Día 30: Lo que Dios quiere de nosotros
[Meditación sobre el Salmo 81]
En
una ocasión, antes de celebrar el culto familiar, los cinco miembros de la
familia estábamos sentados en la cama de mi esposa y mía, apoyados contra la
pared y leyendo libros. Mi esposa, mi hijo Dylan y yo leíamos la Biblia,
mientras que nuestra hija mayor, Yeri, leía un libro titulado
"Princesa" a su hermana menor, Yeeun. Tras un rato de lectura, dije:
"Vamos a adorar ahora", y Yeeun dejó el libro a regañadientes, con
aire de tristeza.
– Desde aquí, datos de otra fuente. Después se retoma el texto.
/-! ### Trips and blanking (R383, R384, R392) -/

theorem exec_chopTripRecognised (n : Fin 4) (s : State) :
    exec (.chopTripRecognised n) s = whenClocked s (ends
      (if cycleFirst (updLeg s n (fun l => { l with tripIn := true })) n
        then updLeg s n (fun l => { l with tripIn := true })
        else tripAct (updLeg s n (fun l => { l with tripIn := true })) n)) := rfl

theorem exec_chopTripReleased (n : Fin 4) (s : State) :
    exec (.chopTripReleased n) s = whenClocked s (ends
      (causeGone (updLeg s n (fun l => { l with tripIn := false })) F.CHOP_TRIP_LATCHED n)) := rfl

/-- The leg at the end of its blanking: another leg's internal signal ends it now, its own time at its tick. -/
def blankEnd (s : State) (n : Nat) : State :=
  if n < 2 ∧ (legOf s n).blankSrc = 1 then s else advanceTo s (legOf s n).blankTo

theorem exec_chopBlankingEnd (n : Fin 4) (s : State) :
    exec (.chopBlankingEnd n) s = whenClocked s (ends
      (if cycleFirst (blankEnd s n) n then blankEnd s n else tripAct (blankEnd s n) n)) := by
  have k : (if n.val < 2 && (legOf s n).blankSrc == 1 then s else advanceTo s (legOf s n).blankTo) = blankEnd s n := by
    simp [blankEnd]
  exact congrArg (fun x => whenClocked s (ends (if cycleFirst x n then x else tripAct x n))) k

/-- A cause that is gone changes no leg. -/
theorem legOf_causeGone (s : State) (code inst n : Nat) : legOf (causeGone s code inst) n = legOf s n := by
  unfold legOf
  rw [(causeGone_keeps s code inst).chop rfl]

/-- Settles O43: a cycle start by whether one is awaited and due, an edge by the leg's mode, a trip and the end of
blanking by whether a cycle start is still to come. -/
theorem chopperCycle : Obligations.ChopperCycle := by
  refine ⟨?_,
    fun n s => ⟨fun hr => ⟨cycleAwaited_running hr, cycleDue_running hr⟩, fun hr hs hw => ?_, fun hr hx => ?_⟩,
    fun n e s hd hr h0 h4 => ⟨?_, ?_, ?_, ?_⟩, ?_, fun n s hc => ⟨?_, ?_, ?_⟩⟩
  · rintro n cmp s _ hc rfl
    refine ⟨fun hd ha => ?_, fun hx => ?_⟩
    · obtain ⟨t, ht, hseen⟩ := seen_of_clocked hc (exec_chopCycleStart n cmp s) (if_pos (by simp [hd, ha]))
      exact ⟨t, _, ht, rfl, hseen⟩
    · refine seen_of_clocked hc (exec_chopCycleStart n cmp s) (if_neg ?_)
      rcases hx with hx | hx <;> simp [hx]
  · have ha : cycleAwaited s n = true := by simp [cycleAwaited_stopped hr, hs, hw]
    exact ⟨ha, cycleDue_starting hr ha⟩
  · rcases hx with hx | hx <;> simp [cycleAwaited_stopped hr, hx]
  · rintro rfl
    exact edgeTick_cycle 0 hd hr h0 h4
  · rintro rfl
    exact edgeTick_cycle 1 hd hr h0 h4
  · rintro rfl
    exact edgeTick_cycle 2 hd hr h0 h4
  · rintro rfl
    exact edgeTick_cycle 3 hd hr h0 h4
  · rintro n e cmp s _ _ hc rfl rfl
    obtain ⟨t, ht, hseen⟩ := seen_of_clocked hc (exec_chopGateEdge n e cmp s) rfl
    refine ⟨fun hr h0 h4 => ⟨t, ht, ?_, ?_, ?_, ?_⟩, fun d out hr h4 hf hd he => ⟨t, _, ht, rfl, ?_⟩,
      fun hx => ⟨t, ht, ?_⟩⟩
    · rintro rfl
      rwa [edgeAct_cycle hr _ h0 h4] at hseen
    · rintro rfl
      rwa [edgeAct_cycle hr _ h0 h4] at hseen
    · rintro rfl
      rw [edgeAct_cycle hr _ h0 h4] at hseen
      simpa [and_assoc] using hseen
    · rintro rfl
      rw [edgeAct_cycle hr _ h0 h4] at hseen
      simpa [and_assoc] using hseen
    · have he' : (out = 1 ∧ e.val = 1) ∨ (out = 2 ∧ e.val = 3) :=
        he.imp (And.imp_right (congrArg Fin.val)) (And.imp_right (congrArg Fin.val))
      rwa [edgeAct_force hr h4 hf he', forceOn_due hf hd] at hseen
    · rcases hx with hx | hx | ⟨h4, hf⟩
      · rwa [edgeAct_off _ (.inl hx)] at hseen
      · rwa [edgeAct_off _ (.inr hx)] at hseen
      · cases hr : (legOf (advanceTo s (edgeTick s n e)) n).running with
        | false => rwa [edgeAct_off _ (.inl hr)] at hseen
        | true => rwa [edgeAct_force_none hr h4 _ hf] at hseen
  · rintro _ rfl
    exact seen_of_clocked hc (exec_chopTripRecognised n s) rfl
  · obtain ⟨t, ht, hseen⟩ := seen_of_clocked hc (exec_chopTripReleased n s) rfl
    exact ⟨t, ht, hseen, by rw [hseen.legOf, legOf_causeGone, legOf_updLeg]⟩
  · rintro _ rfl
    exact seen_of_clocked hc (exec_chopBlankingEnd n s) rfl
Más tarde, durante la adoración, Yeri leyó el primer capítulo
de la Biblia y yo ofrecí unas breves palabras de ánimo sobre los puntos
destacados en dicho capítulo. Luego, cuando intentamos orar, Yeeun no prestaba
atención. Así que le pedí que bajara de la cama y se pusiera frente a mí, y le
pregunté si quería orar conmigo; ella respondió en voz baja: "No".
Entonces le dije: "Pues toma el libro que estabas leyendo y vete a tu
habitación"; Yeeun sonrió encantada y se fue a su cuarto. En realidad,
antes de que todos nos reuniéramos para leer, Yeeun ya había leído la Biblia
por su cuenta, sentada en nuestra cama y murmurando la palabra "Dios"
para sí misma. Sin embargo, mientras leíamos la Biblia y celebrábamos el culto,
Yeeun deseaba aún más leer aquel libro de princesas. Esta mañana, al hablar con
mi esposa, supe que Dylan y Yeri seguían durmiendo, pero Yeeun debió de haberse
despertado temprano y probablemente estaba mirando aquel libro. Me pregunto
cuánto habría deseado leerlo... Como padres, queríamos que Yeeun adorara con
nosotros durante el culto familiar, pero lo que ella realmente quería era
seguir leyendo el libro de princesas. Aunque me sentí un poco inquieto al
respecto, solo mi esposa, Dylan, Yeri y yo participamos en el culto familiar,
mientras Yeeun permanecía en su habitación con su libro de princesas. A pesar
de que habíamos retrasado deliberadamente el inicio del culto porque a Yeeun le
encanta que su hermana mayor, Yeri, le lea ese libro, parece que ella aún
necesitaba más tiempo con él.
Al
reflexionar sobre este suceso, quisiera considerar cómo los deseos de Dios
Padre y los de sus hijos —nosotros— a veces pueden diferir. Así como Yeeun a
menudo actuaba según sus propios deseos, hay muchas ocasiones en las que
nosotros hacemos lo mismo, a pesar de que Dios tiene deseos específicos para
nosotros. En última instancia, creo que una fe madura es una vida vivida
conforme a la voluntad de Dios Padre, muy parecida a la de un hijo maduro que
comprende el corazón de sus padres y obedece sus deseos. Por ello, centrándome
en el Salmo 81, quisiera meditar sobre tres cosas que Dios desea de nosotros.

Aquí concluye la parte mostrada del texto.